Friday, August 24, 2012

A Hillary Sandwich

To find out what’s going on in the world you can choose between the hundreds of ponderous analyses published every days in as many languages.

Or, you can ponder Forbes' Magazine’s choice of the top three most influential women in the world: German Chancellor Angela Merkel, American Secretary of State Hillary Clinton, Brazilian President Dilma Rousseff.

Out of curiosity I tried to find Forbes’ last year’s list, but it had already been updated to reflect this year’s choice.  So I went to 2010, and here is what I found:

“The top-10 ranking alone reveals three powerhouse black women, whose success plants the seed of possibility for generations of women to follow: Michelle Obama (No. 1), Oprah Winfrey (No. 3) and Beyonce Knowles (No. 9). The GLBT community is also well represented at the top. Openly gay Ellen DeGeneres (No. 10) has brought lesbianism to the mainstream with massive platforms .... .At just 24, Gaga wields a daily audience of 25 million on Facebook and Twitter and earns $62 million a year. Indra Nooyi (No. 6), CEO of $43 billion beverage giant PepsiCo, is an Indian-American. German Chancellor Angela Merkel (No. 4) and Australian mega-bank Westpac CEO, Gail Kelly (No. 8), reflect a growing global distribution of power.”

The glossy business magazine’s editors probably never imagined how the list would look two years later: Merkel went from number 4 to number 1, while Rousseff went from 95 to 3, and Michelle Obama went from first place to 7th. In terms of the relative importance of show people, Oprah went from 3 to 11 and Lady Gaga from 7 to 14.

One of the things I take away from these shifts is that someone on the prestigious magazine has realized that the political and economic situation of the world deserves more attention than show-biz and social mores. But it may even be dawning on some that the world’s center of gravity is no longer in Washington, even if Hillary is in second place.
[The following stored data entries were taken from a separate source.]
-- ==== Sys2Proof/Certificates/Slice0/Obligations.lean ====
section
/-! DEFINITION. The statements for the provers. -/

section
open Sys2Proof Sys2Proof.Machine

/-! ### The machine -/

/-- O1. -/
def Obligations.StepRunsTheFrontCommand : Prop :=
  ∀ (c : Instr) (rest : List Instr) (s : State),
    step { s with pending := c :: rest } = exec c { s with pending := rest }

/-- O2. No command stops the part, and none touches the queue. That POWER_ON keeps the queue is the model's choice
(log 23). (Log 2, 6, 7, 23 of the model.) -/
def Obligations.EveryCommandAnswersANextState : Prop :=
  ∀ (c : Instr) (s : State), ∃ t, exec c s = .next t ∧ t.pending = s.pending

/-- O3. The step on an empty queue (the model's choice, log 1): the one expiry that is due, the first control interval
that is due (log 3), or 1 ms of every running timer, the recovery timers of the direct points apart (log 8). (Log 1, 3,
8 of the model.) -/
def Obligations.IdleStepTakesTheDueExpiryOrAMillisecond : Prop :=
  ∀ s : State, s.pending = [] →
    (∀ c, s.dueEvents = [c] → s.dueIntervals = [] → step s = exec c s) ∧
    (∀ a cs, s.dueEvents = [] → s.dueIntervals = .controlInterval a :: cs → step s = exec (.controlInterval a) s) ∧
    (s.dueEvents = [] → s.dueIntervals = [] → ∃ t, step s = .next t ∧
      (∀ i, t.slot i = { s.slot i with order := (s.orderAt i).map fun o => { o with
        lease := o.lease.map fun l => ⟨l.reload, l.remaining - 1⟩
        guards := o.guards.map fun e => { e with cond := match e.cond with
          | .timing n => .timing (n + 1)
          | .inert => .inert
          | .satisfied => .satisfied
          | .active => .active } } }) ∧
      (∀ a, t.lane a = { s.lane a with
        interval := (s.lane a).interval.map (· + 1)
        detector := match (s.lane a).detector with
          | .timing n => .timing (n + 1)
          | .idle => .idle
          | .settled => .settled }) ∧
      (∀ m, t.module m = { s.module m with stale := (s.module m).stale.map (· + 1) }) ∧
      t = { s with
        slots := t.slots, lanes := t.lanes, modules := t.modules
        travel := match s.travel with
          | .running n => .running (n + 1)
          | .cleared => .cleared
          | .complete => .complete
        depth := { s.depth with stale := s.depth.stale.map (· + 1) }
        link := { s.link with silence := s.link.silence.map (· + 1) }
        rx := match s.rx with
          | .collecting got gap => .collecting got (gap + 1)
          | .hunting => .hunting })

/-- O4. -/
def Obligations.PowerOnGivesEveryBlockItsPowerOnValues : Prop :=
  ∀ s : State, ∃ t, exec .powerOn s = .next t ∧
    t.mode = .setup ∧
    (∀ i, t.slot i = ⟨0, none⟩) ∧
    (∀ a, (t.lane a).state = .off ∧ (t.lane a).gov = none ∧ (∀ c, (t.lane a).orderSet.get c = none) ∧
      (t.lane a).precedence = defaultPrecedence a ∧ (∀ c, (t.lane a).mask.get c = false) ∧
      (t.lane a).yield = false ∧ (t.lane a).maskHold = false ∧ (t.lane a).guardHold = false ∧
      (t.lane a).command = none ∧ (t.lane a).interval = none ∧ (t.lane a).detector = .idle ∧
      ((t.lane a).lo, (t.lane a).hi) = fullRange a ∧
      (a.val < 2 → (t.lane a).band = 5 ∧ (t.lane a).dwell = 500) ∧
      (2 ≤ a.val → a.val < 10 → (t.lane a).band = 2 ∧ (t.lane a).dwell = 300) ∧
      (a.val = 10 → (t.lane a).band = 20 ∧ (t.lane a).dwell = 1000)) ∧
    t.travel = .cleared ∧ t.travelLimit = 4 ∧ (∀ w, t.interlock w = ⟨300, 120, 30, true⟩) ∧
    (∀ p, t.directAt p = ⟨.stale, none, none⟩) ∧
    (∀ m, t.module m = ⟨.stale, 0, 0, none, 5, 1000⟩) ∧ (∀ k, t.modValue k = none) ∧
    t.depth = ⟨none, .stale, none, 5⟩ ∧ t.drift = ⟨0, 0, .stale, 0, 0⟩ ∧
    (∀ b e, t.entry b e = none) ∧ t.active = 0 ∧
    (∀ c, t.chan c = ⟨none, .released, 0, 0⟩) ∧
    (∀ a, t.mapAt a = ⟨if a = gate then some 14 else some ⟨a.val, by omega⟩,
      some (if a.val < 2 then 11 else if a.val < 10 then 12 else if a.val = 10 then 13 else 15), false⟩) ∧
    (∀ a, a ≠ gate → t.cal a = if a.val < 2 then ⟨100, 900⟩ else if a.val < 10 then ⟨200, 800⟩ else ⟨0, 1000⟩) ∧
    (∀ x, t.template x = none) ∧ (∀ w a, t.binding w a = none) ∧
    t.link = ⟨.await, none, 0, 2000, 8⟩ ∧ t.txQueue = [] ∧ t.noticesLost = false ∧ t.rx = .hunting

/-! ### Frames and bodies -/

/-- O5. A frame laid out by R188 comes in as it was sent, after any bytes the hunting receiver discards; and among the
bytes on the pair, unless it collides with a frame the part is sending, it is the request it carries. That the bytes of
BAD_FRAME are taken so is the model's reading. (Log 6, 15, 16 of the model.) -/
def Obligations.RequestFramesAreReceivedWhole : Prop :=
  (∀ (noise : List Byte) (r : Req) (kind : Byte), (∀ b ∈ noise, b ≠ 0x7E) → r.body.length ≤ 120 →
    receive .hunting (noise ++ requestFrame r kind) = .valid r kind) ∧
  (∀ (noise : List Byte) (c : Instr) (r : Req) (kind : Byte) (s : State), (∀ b ∈ noise, b ≠ 0x7E) →
    frameOf c = some (r, kind) → r.body.length ≤ 120 → s.rx = .hunting → s.sending = false →
    exec (.badFrame (noise ++ requestFrame r kind)) s = exec c s)

/-- O6. The three conditions of R166, each failing alone. -/
def Obligations.BadLengthOriginOrCrcMakesABadFrame : Prop :=
  (∀ (b : Byte) (rest : List Byte), (b.toNat < 4 ∨ 124 < b.toNat) → receive .hunting (0x7E :: b :: rest) = .bad) ∧
  (∀ (origin : Nat) (tag : Word) (kind : Byte) (body : List Byte), body.length ≤ 120 → origin < 256 →
    origin ≠ 1 → origin ≠ 2 → origin ≠ 3 → receive .hunting (frameBytes origin tag kind body) = .bad) ∧
  (∀ (o : Origin) (tag : Word) (kind : Byte) (body : List Byte) (crc : Word), body.length ≤ 120 →
    let covered := putByte (4 + body.length) ++ putByte o.code ++ putU16 tag.toNat ++ [kind] ++ body
    crc ≠ crc16 covered → receive .hunting (0x7E :: covered ++ putU16 crc.toNat) = .bad)

/-- O7. Every field of a PLACE body, at every value it can hold, is read as it was written. (Log 13 of the model.) -/
def Obligations.PlaceBodyReadsBack : Prop :=
  ∀ f : PlaceForm, placeFits f → formPlace (placeBody f) = some f

/-! ### Requests -/

/-- O8. (Log 15 of the model.) -/
def Obligations.EveryRequestGetsOneAnswerAndARefusalChangesNothing : Prop :=
  ∀ (c : Instr) (r : Req) (kind : Byte) (s : State), frameOf c = some (r, kind) → r.body.length ≤ 120 →
    ∃ t code body, exec c s = .next (answered kind r code body t) ∧
      (∃ ns, t.txQueue = s.txQueue ++ ns ∧ ∀ f ∈ ns, f.isNotice = true) ∧
      (code ≠ .done → t = received s) ∧
      t.link.state = .up ∧ t.link.silence = some 0 ∧ t.link.badCount = 0

/-- O9. Steps 1 and 2 of R170. -/
def Obligations.RequestsOutOfTheirModeOrOriginAreRefused : Prop :=
  ∀ (c : Instr) (r : Req) (kind : Byte) (s : State), frameOf c = some (r, kind) → r.body.length ≤ 120 →
    (runOnly c = true → s.mode = .setup → exec c s = .next (answered kind r .notRunning [] (received s))) ∧
    (setupOnly c = true → s.mode = .run → exec c s = .next (answered kind r .notSetup [] (received s))) ∧
    ((runOnly c = true → s.mode = .run) → (setupOnly c = true → s.mode = .setup) →
      (operatorOnly c = true ∧ r.origin ≠ .operator) ∨ (plannersOnly c = true ∧ r.origin = .plant) →
      exec c s = .next (answered kind r .notPermitted [] (received s)))

/-- O10. -/
def Obligations.UnknownKindsAreAnsweredUnknownRequest : Prop :=
  ∀ (r : Req) (kind : Byte) (s : State), namesRequest kind = false → r.body.length ≤ 120 →
    exec (.unknownRequest r kind) s = .next (answered kind r .unknownRequest [] (received s))
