theorem template_setTemplate (s : State) (t : TemplateIx) (x : Option Template) (u : TemplateIx) :
    (s.setTemplate t x).template u = if u = t then x else s.template u := by
  simp [State.template, State.setTemplate, Vector.getElem_set, Fin.ext_iff, eq_comm]

theorem binding_setBinding (s : State) (w : IssueSet) (a : Actuator) (t : Option TemplateIx) (v : IssueSet)
    (b : Actuator) :
    (s.setBinding w a t).binding v b = if v = w ∧ b = a then t else s.binding v b := by
  cases w <;> cases v <;>
    simp [State.binding, State.setBinding, Vector.getElem_set, Fin.ext_iff, eq_comm]

/-- The transmit queue after a notice: it grew by the notice, or the flag is set (R175). -/
theorem queueNotice_queue (o : Origin) (n : Notice) (s : State) :
    (queueNotice o n s).txQueue = s.txQueue ++ (if s.noticeCount < 16 then [.notice o n] else []) ∧
    (queueNotice o n s).noticesLost = (s.noticesLost || !decide (s.noticeCount < 16)) := by
  unfold queueNotice; split <;> simp [*]

end Sys2Proof.Machine
end

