-- ==== Sys2Proof/Tests/Slice0.lean ====
section
/-! SUPPORT. Small tests: what the well-formedness check refuses, one step of every command on a small state, and for
every statement with hypotheses a state and operands that meet them (`test_meets_`). -/

namespace Sys2Proof.Tests

open Sys2Proof Sys2Proof.Machine

set_option maxRecDepth 100000
set_option Elab.async false

/-! ### The receiver's and the check's own tests -/

theorem test_crc : crc16 [0x31, 0x32, 0x33, 0x34, 0x35, 0x36, 0x37, 0x38, 0x39] = 0x29B1 := by decide +kernel

theorem test_no_word_spells_a_command : decodeTableWord 8 0x10 = none := by decide

def op (b : List Byte) : Req := ⟨.operator, 7, b⟩

theorem test_refuses_long_body : (Instr.place (op (List.replicate 121 0))).wellFormed = false := by decide +kernel

theorem test_refuses_known_kind : (Instr.unknownRequest (op []) 0x10).wellFormed = false := by decide +kernel

theorem test_refuses_long_unknown : (Instr.unknownRequest (op (List.replicate 121 0)) 0).wellFormed = false := by
  decide +kernel

theorem test_refuses_good_bad_frame :
    (Instr.badFrame (requestFrame (op []) 0x73)).wellFormed = false := by decide +kernel

theorem test_refuses_timeout_while_hunting : (Instr.interByteTimeout []).wellFormed = false := by decide +kernel

theorem test_refuses_speed_of_a_stroke : (Instr.directSample 3 12000 1).wellFormed = false := by decide +kernel

theorem test_refuses_negative_pump_speed : (Instr.directSample 10 12000 (-1)).wellFormed = false := by decide +kernel

theorem test_refuses_empty_module_frame : (Instr.moduleReadingFrame []).wellFormed = false := by decide +kernel

theorem test_allows :
    ([.powerOn, .place (op []), .unknownRequest (op []) 0, .badFrame [0x7E, 0], .interByteTimeout [0x7E, 4],
      .directSample 0 12000 (-1), .moduleReadingFrame [0x01]] : List Instr).all Instr.wellFormed = true := by
  decide +kernel

/-! ### Small states -/

/-- RUN, every lane in REST at command 0, the default channels in ORDER, the link UP. -/
def running : State :=
  { State.reset with
    mode := .run
    lanes := State.reset.lanes.map fun l => { l with state := .rest, command := some 0, interval := some 0 }
    chans := Vector.ofFn fun c => if c.val < 11 ∨ c.val = 14 then
      ⟨none, .order, 0, if c.val < 2 then 500 else if c.val < 10 then 200 else 0⟩ else .reset
    travel := .running 0
    link := ⟨.up, some 0, 0, 2000, 8⟩ }

/-- SETUP with the link UP. -/
def settingUp : State := { State.reset with link := ⟨.up, some 0, 0, 2000, 8⟩ }

def plateOrder : Order :=
  ⟨.operator, 2, 100, none, .standing, none, [], none, false, .governing, false, none, none⟩

def h0 : Handle := ⟨0, 5⟩

def body0 : List Byte := putHandle (some h0)

/-- The order in slot 0 under generation 5, in its position. -/
def holding (o : Order) (s : State) : State :=
  (s.setSlot 0 ⟨5, some o⟩).updLane o.actuator fun l => { l with orderSet := l.orderSet.set o.cls (some h0) }

/-- The same, governing its lane. -/
def governed (o : Order) : State :=
  (holding o running).updLane o.actuator fun l => { l with state := .driven, gov := some h0 }

/-- An order on the GATE, to its open position. -/
def gateOrder : Order := { plateOrder with actuator := gate, target := 1 }

/-- It governs, and the GATE's command has stepped to it. -/
def gateDriven : State := (governed gateOrder).updLane gate fun l => { l with command := some 1 }

/-- A WAITING order in slot 1 that depends on the order in slot 0. -/
def waiter : Order :=
  ⟨.operator, 3, 50, none, .standing, some h0, [], none, false, .waiting, false, none, none⟩

def withWaiter (s : State) : State :=
  (s.setSlot 1 ⟨0, some waiter⟩).updLane 3 fun l => { l with orderSet := l.orderSet.set .operator (some ⟨1, 0⟩) }

/-- A full order table: slot 0 as it is, every other slot a PLANT order of the pump. -/
def full (s : State) : State :=
  allSlots.foldl (fun s i => if (s.orderAt i).isNone
    then s.setSlot i ⟨0, some { plateOrder with cls := .plant, actuator := 10, state := .pending }⟩ else s) s

def template0 : Template := ⟨2, 100, none, .standing, [], none, false⟩

def withTemplate (s : State) : State := s.setTemplate 4 (some template0)

def withEntry (d1 d2 : Int) (st : EntryState) (s : State) : State := s.setEntry 0 0 (some ⟨d1, d2, 2, 100, none, st⟩)

/-- The PLAN order of entry 0, which stands LIVE. -/
def planOrder : Order := { plateOrder with cls := .plan, planEntry := some (0, 0) }
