-- ==== Sys2Proof/Machine/State.lean ====
section
/-! DEFINITION. The state (R30) as plain data, the model's own bookkeeping fields beside it, the reasons a step can
stop, and the state after reset (R45). -/

namespace Sys2Proof.Machine

/-- The dispatcher's phase `S.W` (R36). The pending sequence of `Busy` is non-empty by its form. -/
inductive Phase
  | idle
  | busy (now : Attempt) (rest : List Attempt)
  | exited
deriving DecidableEq, Repr

/-- The verdict of a write attempt (R211, R220). -/
inductive Verdict
  | ok
  | fail
deriving DecidableEq, Repr

/-- The four kinds of port event (R220). -/
inductive PortEvent
  /-- `OPEN(d, r)` -/
  | opened (d : Dest) (r : Option Link)
  /-- `CLOSE(d)` -/
  | closed (d : Dest)
  /-- `WRITE(d, bytes, err, n)` -/
  | wrote (d : Dest) (bytes : Bytes) (err : Int) (n : Nat)
  /-- `ATTEMPT(d, bytes, verdict)` -/
  | attempted (d : Dest) (bytes : Bytes) (v : Verdict)
deriving DecidableEq, Repr

/-- The per-destination record (R37). `link` is `handle` together with the three fields that mean something
only while a handle is held; without one the record carries only `failCount` (R37, D31, log 16). -/
structure EndpointSet where
  link : Option Link
  failCount : Nat
deriving DecidableEq, Repr

/-- A result of a serializer operation, handed to the producer that issued it (log 13). -/
structure Response where
  caller : Nat
  bytes : Bytes
deriving DecidableEq, Repr

/-- Who moves in a step (R200, R263). -/
inductive Agent
  | producer
  | dispatcher
deriving DecidableEq, Repr

/-- The state. The first block is the record `S` of R30, the second what R175 and R267 imply, the third the
parameters of R7, the rest the model's own fields (INVENTORY.md, logs 1, 2, 13, 14, 15). -/
structure State where
  /-- `S.Q` (R34), head first -/
  q : List Message
  /-- `S.running` (R35) -/
  running : Bool
  /-- `S.W` (R36) -/
  w : Phase
  /-- `S.EP[head]` (R37) -/
  head : EndpointSet
  /-- `S.EP[bottom]` (R37) -/
  bottom : EndpointSet
  /-- `S.halted` (R40) -/
  halted : Bool
  /-- `S.T` (R41), oldest event first -/
  trace : List PortEvent
  /-- the producer whose SHUTDOWN is in progress (R175 corner case iii, log 12) -/
  stopping : Option Nat
  /-- the producers blocked inside their current command (R267, log 11) -/
  suspended : List Nat
  /-- `QDEPTH` and `DRAIN_ON_SHUTDOWN` (R7), written by no step (logs 4 and 5) -/
  params : Params
  /-- model: the items each producer still issues, in its program order (R68, log 14) -/
  streams : List (List Item)
  /-- model: the results handed out so far, oldest first (log 13) -/
  responses : List Response
  /-- model: whose turn it is (log 1) -/
  turn : Agent
  /-- model: the producer whose turn it is, when it is a producer's (log 1) -/
  caller : Nat
  /-- model: the counter the schedule is applied to (log 1) -/
  ticks : Nat
  /-- model: the counter the environment's answers are applied to (log 2) -/
  draws : Nat
deriving DecidableEq, Repr

/-- FSRM has no fault outcome: "no input makes the block trap or stop" (R14, R250). No operation of the
model answers with a fault, so there is no reason for one. -/
inductive Fault
deriving DecidableEq, Repr

/-- Why an operation has no meaning (R14). Every one is safe: no state follows. -/
inductive Refusal
  /-- An arm of `exec` without a meaning; raised by `exec` alone. Safe. -/
  | notModelled (mnemonic : String)
  /-- COMPUTEFRAME, and SENDCMD through it, with more than `N_MAX` payload bytes (R132, R252). Safe. -/
  | payloadTooLong
  /-- A mux command issued after SHUTDOWN has completed (R178). Safe. -/
  | halted
  /-- A second SHUTDOWN while the first is in progress (R175 corner case iii). Safe. -/
  | shutdownInProgress
  /-- A command byte 0x08 to 0xFF (R101). Safe. -/
  | reservedCommand (op : Byte)
  /-- The message kind code 11, which no command produces (R100). Safe. -/
  | reservedKind
  /-- A FRAME whose fields do not agree: FSRM cannot emit one (R92, R104, R105). Safe. -/
  | illFormedFrame
  /-- An item that decodes to no instruction; raised by `step`. Safe. -/
  | undecodable (e : DecodeError)
  /-- A producer presents an item of a format that is no operation of a user's: a message, a tagged buffer, a
  frame, a routed buffer or a payload (R103, R108); raised by `step`. Safe. -/
  | notIssuable
deriving DecidableEq, Repr

/-- A destination's record after reset: Disconnected, count 0 (R45). -/
def EndpointSet.reset : EndpointSet := { link := none, failCount := 0 }

/-- The state after reset (R45, R281). Reset makes no port request. The reset values of the model's own
fields are DESIGN CHOICE (log 15). -/
def State.reset : State where
  q := []
  running := true
  w := .idle
  head := EndpointSet.reset
  bottom := EndpointSet.reset
  halted := false
  trace := []
  stopping := none
  suspended := []
  params := { queueDepth := none, drainOnShutdown := Config.drainOnShutdown }
  streams := []
  responses := []
  turn := .producer
  caller := 0
  ticks := 0
  draws := 0

end Sys2Proof.Machine
end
Germany remains Europe’s powerhouse, but Hillary’s recent African safari is a hopeless attempt to stem the influence on that massive continent of China and India. And Brazil is one of the four BRIC countries (the fourth being Russia) that are calling the shots as fast as we are losing it  (South Africa was recently tacked on to the list, probably more as a gesture to the other huge continent besides Latin America that is coming into its own than thanks to its economy, at least at present.)

Whichever way you slice it, the oft-heard expression ‘a multi-polar world’ serves as much to paper over America’s decline as to showcase new power centers.  We cannot predict the respective importance of Brasilia, Moscow, Peking or New Delhi within the new configuration that is emerging, but one thing we can be certain of is that, as I wrote in my 1989 book Une autre Europe, un autre Monde ‘solutions will no longer be found in Washington but in ‘Peking, New Delhi and’.....Moscow.

Forbes’ list of most powerful women on the world stage is meant to be entertaining, but it’s message signals a tectonic shift.